Em 1911, bem abaixo do solo, numa mina encravada nas montanhas e vales em South Pittston, no nordeste da Pensilvânia, nos Estados Unidos, crianças limpavam e separavam manualmente as impurezas do carvão antracito. Mais de 13 mil meninos com idade entre 8 e 12 anos trabalhavam numa jornada de 10 a 12 horas por dia, seis dias por semana, de maneira insalubre e penosa. Eles eram os Breaker Boys — ou Meninos Britadores.
De 1890 a 1910, o número de crianças americanas assalariadas saltou de 1,5 milhão para 2 milhões. Foi nessa época que o fotógrafo e sociólogo Lewis Wickes Hine começou a investigar e reunir evidências sobre trabalho escravo infantil em vários tipos de indústrias. Hine também é conhecido por seus retratos profundamente empáticos de imigrantes em Ellis Island, e por seu registro documental de trabalhadores da construção civil no Empire State Building. Tornou-se fotógrafo investigativo do National Child Labor Committee em 1908 e capturou, com grande risco para sua própria segurança, imagens dos operários infantis invisíveis com longas e perigosas jornadas na virada do século.
O fotógrafo passou a usar uma série de disfarces para registrar tudo o que via, de inspetores de incêndio a vendedores de Bíblia. Ele clicou crianças em frigoríficos, em indústrias têxteis, em fábricas de conservas, nas ruas trabalhando como engraxates, vendedores ambulantes e jornaleiros. O trabalho de Hine não se propôs a reproduzir velhos estereótipos da época, nem a criar um espetáculo do “estrangeiro” ou do “exótico”. Ele teve o cuidado de documentar cada fotografia com fatos e números precisos, tudo com muito respeito e dignidade. A foto intitulada Breaker Boys aconteceu justamente durante a visita de Hine à mina Ewen Breaker, da Pennsylvania Coal Co., no dia 16 de janeiro de 1911. É um dos mais marcantes registros históricos da exploração de menores.
Na época, muitos consideravam o trabalho bom para as crianças, desde que elas desenvolvessem habilidades úteis e não fossem excessivamente exploradas. As famílias imigrantes, em particular, dependiam da renda obtida com essa mão de obra. Mas as imagens e reportagens detalhadas de Hine expuseram o abuso generalizado. O trabalho em fábricas e minas mantinha as crianças fora da escola e colocava sua saúde em risco. Havia exposição a altas temperaturas e fumaça tóxica. O rugido incessante do maquinário usado nas minas causava perda de audição, e muitos tinham os dedos e as mãos cortados por rochas afiadas e irregulares.
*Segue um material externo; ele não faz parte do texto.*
theorem req_cmdTo {c : Cls} {op : Byte} {i : Nat} {g f : Byte} {ps : List Word} (h : i < 4096) :
    Packet.req { op := op, cls := c, cmd := cmdTo i g f ps } =
      { cls := c, inst := i, op := op.toNat, tag := g, params := ps, authed := false, all := [] } := by
  have : (BitVec.ofNat 12 i).toNat = i := by simp; omega
  simp [Packet.req, cmdTo, this]

/-- R46, R49: a command to one unit that the port takes and whose own checks pass, exactly. -/
theorem hostRow_runs {s : State} (hs : s.takes) {dt : Nat} {sp : CmdSpec} {c : Cls}
    {i : Nat} (hdev : s.power.dev ≠ .shutdown ∨ sp.op = 0 ∧ c = .dev ∧ i = 0) {g f : Byte} {ps : List Word} {b : State} {r q : Req}
    (hn : (instances c).contains i = true) (hn' : i < 0x100)
    (hb : b = s.taken dt { op := BitVec.ofNat 8 sp.op, cls := c, cmd := cmdTo i g f ps })
    (hr : r = { cls := c, inst := i, op := (BitVec.ofNat 8 sp.op).toNat, tag := g, params := ps, authed := false, all := [i] })
    (hq : q = { cls := c, inst := i, op := (BitVec.ofNat 8 sp.op).toNat, tag := g, params := ps, authed := false, all := [] })
    (hav : sp.avail b q = none) (hg : sp.groupCmd = false) (hacc : sp.accepts c i = true)
    (hisl : sp.isl b q = sp.isl b r) (hu : s.meets sp (sp.isl b r)) (hlev : b.level sp r = none)
    (hcount : sp.count b r = true) (hbad : sp.bad b r = none) (hbusy : sp.busy b r = none) (hcond : sp.cond b r = none)
    (hst : (sp.act b r).status = .ok) (hsil : (sp.act b r).silent = false) (hlate : ∀ t r, sp.late t r = t) :
    hostRow dt sp c (cmdTo i g f ps) s =
      finish ((sp.after (sp.act b r).st [i]).answered c (cmdTo i g f ps) (sp.act b r).pay) := by
  have hi : (cmdTo i g f ps).inst.toNat = i := by simp [cmdTo]; omega
  have h1 := @reqOne_cmdTo c (BitVec.ofNat 8 sp.op) i g f ps (by omega)
  have h2 := @req_cmdTo c (BitVec.ofNat 8 sp.op) i g f ps (by omega)
  rw [← h1] at hr; rw [← h2] at hq
  subst hb hr hq
  have := hostRow_exact hs rfl (takes_passes hs rfl (by rw [hi]; exact hn) (by omega) rfl (by rw [hi]; exact hdev) hav hg
    (by rw [hi]; exact hacc) hisl hu hlev hcount hbad hbusy hcond) hst hsil hlate
  rw [this, hi]

/-- R42, R47: what the answer leaves, and what it replies. -/
theorem answered_does {s x e : State} {c : Cls} {i : Nat} {g f : Byte} {ps pay : List Word}
    (hw : s.port.waiting = [])
    (h : ∃ o m k p w, x = { e with obs := o, mon := m, stats := k, port := { s.port with waiting := w }, free := p }) :
    Leaves 0 e (finish (x.answered c (cmdTo i g f ps) pay)) ∧
      Replies s (finish (x.answered c (cmdTo i g f ps) pay)) (cmdTo i g f ps) c 0 pay := by
  obtain ⟨o, m, k, p, w, rfl⟩ := h
  rw [finish_frame]
  refine ⟨rfl, ?_⟩
  have hpw : ({ s.port with waiting := [] } : Port) = s.port := by rw [← hw]
  unfold Replies
  have hf : (cmdTo i g f ps).flags = f := rfl
  by_cases hq : f.getLsbD 1 = true
  · simp only [hf, hq, and_self, if_true, State.answered]
    exact hpw
  · rw [if_neg fun h => hq h.2]
    refine ⟨_, reply_replyIs { e with obs := o, mon := m, stats := k, free := p }
      { op := 0, cls := c, cmd := cmdTo i g f ps } 0 pay, ?_⟩
    simp only [hf, hq, State.answered, Bool.false_eq_true, if_false]
    rw [hw]
    rfl

/-- R46, R49: such a command has its effect, and answers OK. -/
theorem hostRow_does {s : State} (hs : s.takes) {dt : Nat} {sp : CmdSpec} {c : Cls}
    {i : Nat} (hdev : s.power.dev ≠ .shutdown ∨ sp.op = 0 ∧ c = .dev ∧ i = 0) {g f : Byte} {ps : List Word} {b e : State}
    {r q : Req} {pay : List Word}
    (hn : (instances c).contains i = true) (hn' : i < 0x100)
    (hb : b = s.taken dt { op := BitVec.ofNat 8 sp.op, cls := c, cmd := cmdTo i g f ps })
    (hr : r = { cls := c, inst := i, op := (BitVec.ofNat 8 sp.op).toNat, tag := g, params := ps, authed := false, all := [i] })
    (hq : q = { cls := c, inst := i, op := (BitVec.ofNat 8 sp.op).toNat, tag := g, params := ps, authed := false, all := [] })
    (hav : sp.avail b q = none) (hg : sp.groupCmd = false) (hacc : sp.accepts c i = true)
    (hisl : sp.isl b q = sp.isl b r) (hu : s.meets sp (sp.isl b r)) (hlev : b.level sp r = none)
    (hcount : sp.count b r = true) (hbad : sp.bad b r = none) (hbusy : sp.busy b r = none) (hcond : sp.cond b r = none)
    (hst : (sp.act b r).status = .ok) (hsil : (sp.act b r).silent = false) (hpay : (sp.act b r).pay = pay)
    (hlate : ∀ t r, sp.late t r = t)
    (heff : ∃ o m k p w, sp.after (sp.act b r).st [i] =
      { e with obs := o, mon := m, stats := k, port := { s.port with waiting := w }, free := p }) :
    Leaves 0 e (hostRow dt sp c (cmdTo i g f ps) s) ∧
      Replies s (hostRow dt sp c (cmdTo i g f ps) s) (cmdTo i g f ps) c 0 pay := by
  rw [hostRow_runs hs hdev hn hn' hb hr hq hav hg hacc hisl hu hlev hcount hbad hbusy hcond hst hsil hlate, hpay]
  exact answered_does hs.2.2.1 heff

theorem adminIn_pass {l : List Admin} {s : State} {r : Req} (h : l.contains (s.admin r.cls r.inst) = true) :
    adminIn l s r = none := by simp only [adminIn, require, h, if_true]

@[simp] theorem hostLane_val (n : Fin 16) : hostLane n.val = n := Fin.ofNat_val_eq_self n

@[simp] theorem lineLane_val (l : Fin 8) : lineLane l.val = l := Fin.ofNat_val_eq_self l

end Sys2Proof.Machine
end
O registro documental de Hine foi importante para o início da abolição do trabalho infantil nos Estados Unidos. A partir de então, a legislação americana começou a combater um sistema que tinha pouca consideração pela saúde ou segurança das crianças. Em 1916, o Congresso aprovou a Lei Keating-Owen, que estabeleceu os seguintes padrões de trabalho infantil: idade mínima de 14 anos para trabalhadores na indústria e de 16 anos para trabalhadores na mineração; jornada máxima de trabalho diário de oito horas; proibição de trabalho noturno para trabalhadores menores de 16 anos; e uma prova documental de idade. Infelizmente, essa lei foi posteriormente considerada inconstitucional, com base no fato de o poder do Congresso de regular o comércio interestadual não se estender às condições de trabalho. A ação efetiva contra o trabalho infantil teve que esperar pelo New Deal. Os reformadores, no entanto, tiveram sucesso em forçar a legislação em nível estadual, com a proibição do trabalho infantil e a definição do máximo de horas. Em 1920, o número de crianças trabalhadoras foi reduzido para quase metade do que era em 1910.
Daniela Giorno é diretora de arte de Oeste e, a cada edição, seleciona uma imagem relevante na semana. São fotografias esteticamente interessantes, clássicas ou que simplesmente merecem ser vistas, revistas ou conhecidas.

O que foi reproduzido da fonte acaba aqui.